Wansch Katharina, Pelzer Uwe, Schneider François, Dölvers Florian, Kühn Anna, Dragomir Mihnea P, Ihlow Jana, Hilfenhaus Georg, Vecchione Loredana, Felsenstein Matthäus, Ma Dou, Lerchbaumer Markus, Jürgensen Christian, Bahra Marcus, Granada Adrian E, Duwe Gregor, Stintzing Sebastian, Keilholz Ulrich, Neumann Christopher C M
Department of Hematology, Oncology and Tumor Immunology, Charité-Universitätsmedizin Berlin, Freie Universität Berlin, Humboldt-Universität zu Berlin, Berlin Institute of Health, Berlin, Germany.
Department of Pathology, Charité-Universitätsmedizin Berlin, Freie Universität Berlin, Humboldt-Universität zu Berlin and Berlin Institute of Health, Berlin, Germany.
Cancer Cell Int. 2025 Sep 13;25(1):321. doi: 10.1186/s12935-025-03969-7.
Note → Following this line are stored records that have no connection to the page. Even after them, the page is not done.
@[simp] theorem followCompare_phase (s : State) : (followCompare s).phase = s.phase := rfl
@[simp] theorem followCompare_spd (s : State) : (followCompare s).spd = s.spd := rfl
@[simp] theorem followCompare_pos (s : State) : (followCompare s).pos = s.pos := rfl
@[simp] theorem followCompare_ren (s : State) : (followCompare s).ren = s.ren := rfl
@[simp] theorem followCompare_enc (s : State) :
    (followCompare s).enc = { s.enc with dout := compareOutput s.cfg .shift s.enc.dutySel s.bnd.slot.count } := rfl
@[simp] theorem followCompare_bnd (s : State) : (followCompare s).bnd = s.bnd := rfl
@[simp] theorem followCompare_cfg (s : State) : (followCompare s).cfg = s.cfg := rfl
@[simp] theorem followCompare_wire (s : State) : (followCompare s).wire = s.wire := rfl
@[simp] theorem followCompare_returned (s : State) : (followCompare s).returned = s.returned := rfl
@[simp] theorem followCompare_time (s : State) : (followCompare s).time = s.time := rfl
@[simp] theorem followCompare_env (s : State) : (followCompare s).env = s.env := rfl
@[simp] theorem followCompare_draws (s : State) : (followCompare s).draws = s.draws := rfl

@[simp] theorem waitBoundary_phase (s : State) : (waitBoundary s).phase = s.phase := rfl
@[simp] theorem waitBoundary_spd (s : State) : (waitBoundary s).spd = s.spd := rfl
@[simp] theorem waitBoundary_pos (s : State) : (waitBoundary s).pos = s.pos := rfl
@[simp] theorem waitBoundary_ren (s : State) : (waitBoundary s).ren = s.ren := rfl
@[simp] theorem waitBoundary_enc (s : State) : (waitBoundary s).enc = s.enc := rfl
@[simp] theorem waitBoundary_cfg (s : State) : (waitBoundary s).cfg = s.cfg := rfl
@[simp] theorem waitBoundary_wire (s : State) : (waitBoundary s).wire = s.wire := rfl
@[simp] theorem waitBoundary_returned (s : State) : (waitBoundary s).returned = s.returned := rfl
@[simp] theorem waitBoundary_time (s : State) : (waitBoundary s).time = s.time + toBoundary s := rfl
@[simp] theorem waitBoundary_env (s : State) : (waitBoundary s).env = s.env := rfl
@[simp] theorem waitBoundary_draws (s : State) : (waitBoundary s).draws = s.draws := rfl

@[simp] theorem driveLine_phase (l : Bool) (s : State) : (driveLine l s).phase = s.phase := rfl
@[simp] theorem driveLine_spd (l : Bool) (s : State) : (driveLine l s).spd = s.spd := rfl
@[simp] theorem driveLine_pos (l : Bool) (s : State) : (driveLine l s).pos = s.pos := rfl
@[simp] theorem driveLine_ren (l : Bool) (s : State) : (driveLine l s).ren = s.ren := rfl
@[simp] theorem driveLine_enc (l : Bool) (s : State) : (driveLine l s).enc = { s.enc with dout := l } := rfl
@[simp] theorem driveLine_bnd (l : Bool) (s : State) : (driveLine l s).bnd = s.bnd := rfl
@[simp] theorem driveLine_cfg (l : Bool) (s : State) : (driveLine l s).cfg = s.cfg := rfl
@[simp] theorem driveLine_wire (l : Bool) (s : State) : (driveLine l s).wire = s.wire := rfl
@[simp] theorem driveLine_returned (l : Bool) (s : State) : (driveLine l s).returned = s.returned := rfl
@[simp] theorem driveLine_time (l : Bool) (s : State) : (driveLine l s).time = s.time := rfl
@[simp] theorem driveLine_env (l : Bool) (s : State) : (driveLine l s).env = s.env := rfl
@[simp] theorem driveLine_draws (l : Bool) (s : State) : (driveLine l s).draws = s.draws := rfl

@[simp] theorem emit_phase (e : WireEvent) (s : State) : (emit e s).phase = s.phase := rfl
@[simp] theorem emit_spd (e : WireEvent) (s : State) : (emit e s).spd = s.spd := rfl
@[simp] theorem emit_pos (e : WireEvent) (s : State) : (emit e s).pos = s.pos := rfl
@[simp] theorem emit_ren (e : WireEvent) (s : State) : (emit e s).ren = s.ren := rfl
@[simp] theorem emit_enc (e : WireEvent) (s : State) : (emit e s).enc = s.enc := rfl
@[simp] theorem emit_bnd (e : WireEvent) (s : State) : (emit e s).bnd = s.bnd := rfl
@[simp] theorem emit_cfg (e : WireEvent) (s : State) : (emit e s).cfg = s.cfg := rfl
@[simp] theorem emit_wire (e : WireEvent) (s : State) : (emit e s).wire = e :: s.wire := rfl
@[simp] theorem emit_returned (e : WireEvent) (s : State) : (emit e s).returned = s.returned := rfl
@[simp] theorem emit_time (e : WireEvent) (s : State) : (emit e s).time = s.time := rfl
@[simp] theorem emit_env (e : WireEvent) (s : State) : (emit e s).env = s.env := rfl
@[simp] theorem emit_draws (e : WireEvent) (s : State) : (emit e s).draws = s.draws := rfl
Patient-Derived Organoids (PDOs) represent a promising technology for therapy prediction in pancreatic cancer, with the potential of enhancing treatment outcomes and allowing more effective, personalized treatment choices. However, classification approaches into sensitive and resistant models remain very variable and are based on single-agent testing only, neglecting interactive effects of multi-drug combinations. Here, we established 13 PDOs and performed both single-agent and multi-drug testing. By comparing different clustering approaches of drug-response metrics and establishing a new classification approach based on pharmacokinetic modelling, we were able to evaluate which score best predicts the clinical response of patients. Our newly developed score considered the Area Under The Curve (AUC) of cell viability curves and reached a prediction accuracy of 85%. Our data supports previous findings for PDOs to constitute an effective platform for translational drug testing. Furthermore, our results suggest that the AUC is a more accurate drug-response metric than the half maximal inhibitory concentration (IC), and that multi-drug testing yields a higher accuracy than single-agent testing. The methodology and outcomes presented in this study are of critical relevance for future PDO-based translational trials as they allow a new physiology-based approach towards multi-drug testing and classification of organoid response, which improves PDO prediction accuracy.
患者来源的类器官(PDO)是一种很有前景的胰腺癌治疗预测技术,具有改善治疗效果和实现更有效、个性化治疗选择的潜力。然而,将其分为敏感和耐药模型的分类方法仍然非常多样,且仅基于单药测试,忽略了多药联合的交互作用。在此,我们建立了13个PDO,并进行了单药和多药测试。通过比较药物反应指标的不同聚类方法,并基于药代动力学模型建立一种新的分类方法,我们能够评估哪种评分最能预测患者的临床反应。我们新开发的评分考虑了细胞活力曲线的曲线下面积(AUC),预测准确率达到85%。我们的数据支持了之前关于PDO构成转化药物测试有效平台的研究结果。此外,我们的结果表明,AUC是比半数最大抑制浓度(IC)更准确的药物反应指标,且多药测试比单药测试产生更高的准确率。本研究中提出的方法和结果对于未来基于PDO的转化试验至关重要,因为它们允许采用一种基于新生理学的方法进行多药测试和类器官反应分类,从而提高PDO预测准确率。